The Great Homelessness Adventure: Episode 1

Featured image: blue and green tents in front of woodland. Photo by PinkBlue

I’ve been ill. I had a full-on breakdown last Summer, which came back to bite me in February. Having had a bunch of tests that found nothing more sinister than a vitamin deficiency (for which I’m being treated), we’re now looking at a collection of long-term fatigue type illnesses. Top runners at the moment are fibromyalgia, hypermobility disorder, and chronic fatigue syndrome.

While I’m still receiving statutory sick pay from my employer, and my lovely partner Caffeinated Otter is working as many hours as he can get on top of his 12-hour contract, we’ve hit the end of our overdraft and can no longer afford the rent and bills. We’ve applied for assistance from the council but they benefit financially from turning down and/or making mistakes with claims (no, seriously, the lovely lady on the desk who has been our front-office contact for all of this told us how it works). Even if our claim is approved (after multiple attempts, I might add), we will be unable to pay the rent before we’ve got into rent arrears.

We had initially looked at moving to somewhere cheaper, but there are barriers to that:

  • Agent fees – we just can’t spare £200 of fees
  • Housing benefit – most landlords will not accept it, believing that being on housing benefit will make us more likely to miss payments and cause damage to the house that we will be unable to pay for.
  • Damage deposits – generally 1 month’s rent plus £100
  • Most places within our budget being single occupancy rooms, i.e. “no couples”
  • Many places within our budget also being rooms in shared houses. Living with people I don’t know and sharing kitchen and bathroom facilities with total strangers in a confined space is most certainly not good for either of us.
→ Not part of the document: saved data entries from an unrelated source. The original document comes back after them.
/-- MARKER_RECEIVE (R228 to R235, R248): a marker is judged under the rung's format, counted, reported and held against its group. `good`
says of an IEEE marker that its BIP agrees; `skewNs` is the group's skew. -/
def execMarkerReceive (lane : Nat) (payload : Word) (good : Bool) (skewNs : Nat) (s : State) : Host.Outcome State Fault Refusal :=
  let l := leadOf s lane
  let v := laneOf s l
  let mk := laneMk v
  let n := groupSize s lane
  let tested := (laneOf s lane).polDone || !bit v.rung0 52
  .next (if enrusQuad s (lane / 4) then enrMarker lane payload skewNs s
    else if farLoop s l then send (.block lane 2 payload) s
    else if !(v.state = .seek || v.state = .locked) || mk = 0 || !tested then s
    else
      let i := markerLane mk payload
      let ok := (mk = 2 || good) && (match i with
        | some j => j < n
        | none => false)
      let s := countMarker lane v ok s
      let s := setLane lane { laneOf s lane with cdr := true, blk := true, los := false } s
      match i with
      | none => s
      | some j =>
        if !ok then (if 1 < n && n ≤ j then setFault (pgQUAD (l / 4)) 0x0705 s else s)
        else
          let s := setLane lane { laneOf s lane with logical := j } s
          let s := if mk = 2 then wr (laneA lane 0x0C) (BitVec.ofNat 32 (fld payload 24 16 + fld payload 12 12 * 2 ^ 16)) s else s
          followBundle lane (judgeBond l skewNs s))

/-- FRAME_RECEIVE (R236 to R240, R243, R251): bytes of a frame, or of the raw stream, on a LOCKED lane; `symbols` and `codewords` count the
errors met, `ends` says that the frame is complete. -/
def execFrameReceive (lane : Nat) (bytes : List Byte) (decodeError : Bool) (symbols codewords : Nat) (ends : Bool) (s : State) :
    Host.Outcome State Fault Refusal :=
  let l := leadOf s lane
  let v := laneOf s l
  let err := decodeError || 0 < codewords
  .next (if farLoop s l then send (.retimed l bytes) s
    else if v.state ≠ .locked then s
    else
      let s := incF (laneA l 0x18) 0 32 symbols (incF (laneA l 0x1C) 0 32 codewords s)
      let s := setLane l { v with corr := v.corr + symbols, unc := v.unc + codewords } s
      if workHeld s then s
      else match rxFor s l with
        | none => s
        | some w =>
          if laneEnc v = 0 then feedRaw w v.rung err (bytes.length / 4096 + 2) bytes s
          else feedFrame w v.rung0 v.rung bytes err ends false s)

/-- SEGMENT_FLUSH (R238): the flush time of an open segment passes. -/
def execSegmentFlush (lane : Nat) (sub : BitVec 6) (s : State) : Host.Outcome State Fault Refusal :=
  .next (match openSeg s lane sub with
    | some g => endSegment g s
    | none => s)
So we have just one option left if we don’t want to wait for a messy eviction and end up with even more barriers to renting due to a County Court Judgement. “Voluntary” homelessness until such time as we can scrape the money together to resume renting.

Caffeinated Otter will be staying with a family member in their 1-bedroom flat. He’s the priority for stable arrangements, since he is working.

I will be “sofa surfing” when friends can give me a sofa for a couple of nights, and camping (at a cost of £8/night to camp legally) when they can’t.

Luckily, being a prepper and having scraped some kit together over the last few years, I’m reasonably well set up for camping. Hooray for zombie-apocalypse paranoia. I have a tent, airbed, 4 season sleeping bag, solar USB charger, camping stove (an awesome Biolite stove that can charge USB devices off the excess heat generated), and enough experience with the gear to be capable.

Given my fatigue, though, all of this is going to be hard. I have a sack barrow for my heavy gear, but will still need to cover up to 5 miles between sofas. I will need to make a several mile round trip into the city regularly to get affordable food, and to access WiFi in order to keep blogging (and therefore keep earning). I will also need to make regular visits to wherever I store my craft stuff, as I will likely need to craft and sell things to make money for food and camping.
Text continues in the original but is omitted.